Не менее удивительно, чем эти светские сборища, было и то, как толпились люди у церкви. Они больше не задавались вопросами, с кем рядом сидят, что за зловонные запахи обоняют или в каком состоянии, судя по виду, находятся окружающие их люди; они уже смотрели на себя как на покойников и ходили в церковь без малейших предосторожностей; и стояли толпой, будто жизнь их не имела ни малейшего значения по сравнению с тем, ради чего они собрались здесь. И воистину, рвение, с каким они посещали храм, серьезность и внимание, с которыми слушали священника, показывали, какое огромное значение придавали бы люди служению Богу, если б думали, каждый раз когда посещают Церковь, что этот день их последний.
Было и еще одно странное воздействие отчаяния: люди отбросили предрассудки, им стало все равно, какой священник стоит на кафедре, когда они приходят в церковь. Не подлежало сомнению, что множество священников погибло во время этого всеобщего бедствия; другим же не хватило мужества встретить его достойно, и они бежали из города, если имели хоть какое-то пристанище в провинции. Так что некоторые приходские церкви стояли бесхозными, и народ вовсе не возражал, чтобы священники-диссиденты, которые несколько лет назад были лишены приходов, согласно парламентскому акту, известному как Акт о единообразии,
[277]
проповедовали бы теперь в церквах; да и сами священнослужители без возражения принимали их помощь; таким образом, многие из тех, кому, что называется, заткнули рты, теперь вновь обретали голос и могли читать проповеди публично.

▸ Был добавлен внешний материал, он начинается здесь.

/-! ## FSP sessions (R476, R478, R482, R483) -/

/-- TLS_CONNECTION (R483). -/
def execTlsConnection (port : Fin 2) (c : TlsClient) (s : State) : Result := .next (s.connect port c)

/-- HELLO (R482): a record on a session (R474). -/
def execHello (se : Fin 2) (req : Word) (vmin vmax : Byte) (s : State) : Result :=
  .next (if (s.session se).isSome then (s.mcCode 0x3101).hello se req vmin.toNat vmax.toNat else s)

/-- BYE (R484): answered, then the session closes. -/
def execBye (se : Fin 2) (req : Word) (s : State) : Result :=
  .next (s.admitRecord se req 1 2 1 false fun t => (t.respond se 1 2 req 0 []).closeSession se)

/-- PING (R484). -/
def execPing (se : Fin 2) (req : Word) (s : State) : Result :=
  .next (s.admitRecord se req 1 3 1 false fun t => t.respond se 1 3 req 0 [])

/-- TAKEOVER (R483). -/
def execTakeover (se : Fin 2) (req : Word) (s : State) : Result :=
  .next (s.admitRecord se req 1 4 1 false fun t => t.takeover se req)

/-- RELEASE (R483). -/
def execRelease (se : Fin 2) (req : Word) (s : State) : Result :=
  .next (s.admitRecord se req 1 5 1 true fun t => t.release se req)

/-- SESSION_SILENCE_EXPIRY (R483). -/
def execSessionSilenceExpiry (se : Fin 2) (s : State) : Result := .next (s.silence se)

/-- SESSION_CONNECTION_LOST (R483). -/
def execSessionConnectionLost (se : Fin 2) (s : State) : Result := .next (s.closeSession se)

/-- UNASSIGNED_FSP_RECORD (R484): answered with status 0x0001; it counts as a record (R474, R483). -/
def State.unassigned (s : State) (i : Nat) (req : Word) (group code : Nat) : State :=
  match s.session i with
  | none => s
  | some x => ((s.setSession i (some { x with silent := false })).mcCode 0x3101).respond i group code req 0x0001 []

def execUnassignedFspRecord (se : Fin 2) (req : Word) (group code : Byte) (s : State) : Result :=
  .next (s.unassigned se req group.toNat code.toNat)

/-- MANAGEMENT_CORE_FAILURE (R475). -/
def execManagementCoreFailure (m : Fin 4) (s : State) : Result := .next (s.mcFail m)

/-- The sessions of a port whose link is lost close. -/
def State.closePort (s : State) (port : Nat) : State :=
  (List.range 2).foldl (fun t i => match t.session i with
    | some x => if x.port = port then t.closeSession i else t
    | none => t) s

/-- A management port loses its link (R476): its sessions close, and its PTP masters are gone. -/
def State.mgmtDown (s : State) (port : Nat) : State :=
  let t : State := { s with mgmtPorts := sput (fun _ => none) s.mgmtPorts port none }
  ((t.condBegin 10 (0x20 + port) 0x99 1 0 port).closePort port).ptpPortDown port

/-- MANAGEMENT_LINK_DOWN (R476). -/
def execManagementLinkDown (port : Fin 2) (s : State) : Result := .next (s.ifPowered (s.mgmtDown port))

/-- MANAGEMENT_LINK_UP (R476): the condition ends, and connections are accepted again. -/
def execManagementLinkUp (l : MgmtLink) (s : State) : Result := .next (s.ifPowered (s.mgmtUp l))

/-! ## FSP records (R484) -/

/-- LOAD_BEGIN (R484). -/
def execLoadBegin (se : Fin 2) (req : Word) (k : LoadKind) (ver : Nat) (s : State) : Result :=
  .next (s.admitRecord se req 2 1 1 true fun t => t.loadBegin se req k ver)

/-- LOAD_DATA (R484). -/
def execLoadData (se : Fin 2) (req : Word) (data : List Byte) (s : State) : Result :=
  .next (s.admitRecord se req 2 2 1 true fun t => t.loadData se req data)

/-- LOAD_END (R478, R484). -/
def execLoadEnd (se : Fin 2) (req : Word) (ok : Bool) (s : State) : Result :=
  .next (s.admitRecord se req 2 3 1 true fun t => t.loadEnd se req ok)

/-- POWER_STATUS (R484). -/
def execPowerStatus (se : Fin 2) (req : Word) (s : State) : Result :=
  .next (s.admitRecord se req 3 1 1 false fun t => t.respond se 3 1 req 0 t.telemetry)

/-- WARM_RESET (R522); refused while FC.STAT.TERMINAL is 1 (R464). -/
def execWarmReset (se : Fin 2) (req : Word) (s : State) : Result :=
  .next (s.admitRecord se req 3 2 1 true fun t =>
    if t.terminal then t.respond se 3 2 req 0x0004 [] else (t.respond se 3 2 req 0 []).warmReset)
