-- ==== Sys2Proof/Machine/Dispatch.lean ====
section
/-! DEFINITION. Which meaning each command has: one arm for each row of spec/opcode_table.json. -/
namespace Sys2Proof.Machine
open Sys2Proof
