-- ==== Sys2Proof/Safety.lean ====
section
/-! DEFINITION. The terms that claims use: what every step keeps, and, instruction by instruction, the result that the rules of
chapters 02 to 07 give it (the rows below; the condition for a row is that the instruction has entered, State.enter). -/
namespace Sys2Proof.Machine
open Sys2Proof

/-! ## What every step keeps -/

/-- The fuse rows of the lifecycle (R486 to R488): each holds a state that R486 assigns; 127 at most are used, and the last of
all holds RETIRED. -/
def State.lcOk (s : State) : Prop :=
  (∀ r ∈ s.lcRows, r.1 = 1 ∨ r.1 = 2 ∨ r.1 = 3 ∨ r.1 = 4 ∨ r.1 = 15) ∧
    (s.lcRows.length ≤ 127 ∨ (s.lcRows.length = 128 ∧ s.retired = true))

/-- At most one FSP session is active (R483). -/
def State.oneActive (s : State) : Prop :=
  ∀ x y, s.session 0 = some x → s.session 1 = some y → ¬(x.role = .active ∧ y.role = .active)

/-- What holds of the module at every moment: storage, the DRAM arrays and working store are in canonical form, and so are
the service registers; the lifecycle's fuse rows are legal; at most one session is active. -/
def State.Inv (s : State) : Prop :=
  Memory.wf s.mem = true ∧ Memory.wf s.dram = true ∧ Memory.wf s.ws = true ∧ swf regDefault s.regs = true ∧ s.lcOk ∧ s.oneActive

/-- The fuses other than those of retired cores (R2, R28): they are set at manufacture. -/
def Fuses.fixed (f : Fuses) : Fuses := { f with retired := [] }

/-- What no command undoes, between a state and a later one: the DIMMs and the manufacturing fuses are the same; fuses of
retired cores, frames sent and FSP records sent only grow; RETIRED stays (R486, R488). -/
def State.Grows (s t : State) : Prop :=
  t.dimm = s.dimm ∧ t.fuses.fixed = s.fuses.fixed ∧ s.fuses.retired <+: t.fuses.retired ∧ s.free ≤ t.free ∧
    s.wire <+: t.wire ∧ s.fspOut <+: t.fspOut ∧ (s.retired = true → t.retired = true)

/-! ## How an instruction completes -/

/-- IA names the instruction after the one that unit u executes. -/
def State.past (s : State) (u : Nat) : State := s.setIa u ((s.psw u).ia + 4)

/-- A completed instruction whose effect has led to t: in an open region it is counted (R239), and a retry of it is confirmed
(R193). -/
def State.finish (s : State) (u : Nat) (t : State) : State :=
  (if (s.unit u).region.isSome then t.regionStep u (s.psw u).ia else t).confirm u (s.psw u).ia

/-- What an instruction that began in s leaves where its interruption leads to t: a small unit whose prefix area lies in a bank that
a copy holds waits, and begins the instruction again (R442). -/
def State.orWaits (s : State) (u : Nat) (t : State) : State := if s.areaStalled u then s else t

Здесь можно заметить, и надеюсь, это будет не лишнее, что близость смерти быстро примиряет добропорядочных людей друг с другом и что только из-за легкости нашей жизни и из-за того, что мы стараемся не думать о неизбежном конце, связи наши разрываются, злоба накипает, крепнут предрассудки, пренебрежение милосердием и христианским единением, как это имеет место в наши дни. Еще один чумной год всех нас примирил бы; близкое соседство смерти или болезни, угрожающей смертью, выгнало бы всю присущую нам желчность, покончило бы со всякой враждебностью и заставило бы взглянуть на многие вещи иными глазами. Подобно тому, как люди, принадлежавшие Высокой церкви, соглашались слушать проповеди диссидентских священников, так и диссиденты, которые раньше с необычайным упорством отказывались от единения с Высокой церковью, теперь не гнушались заходить в приходские храмы и там молиться; но как только страх перед заразой уменьшился, все вновь, к сожалению, вернулось в старое русло.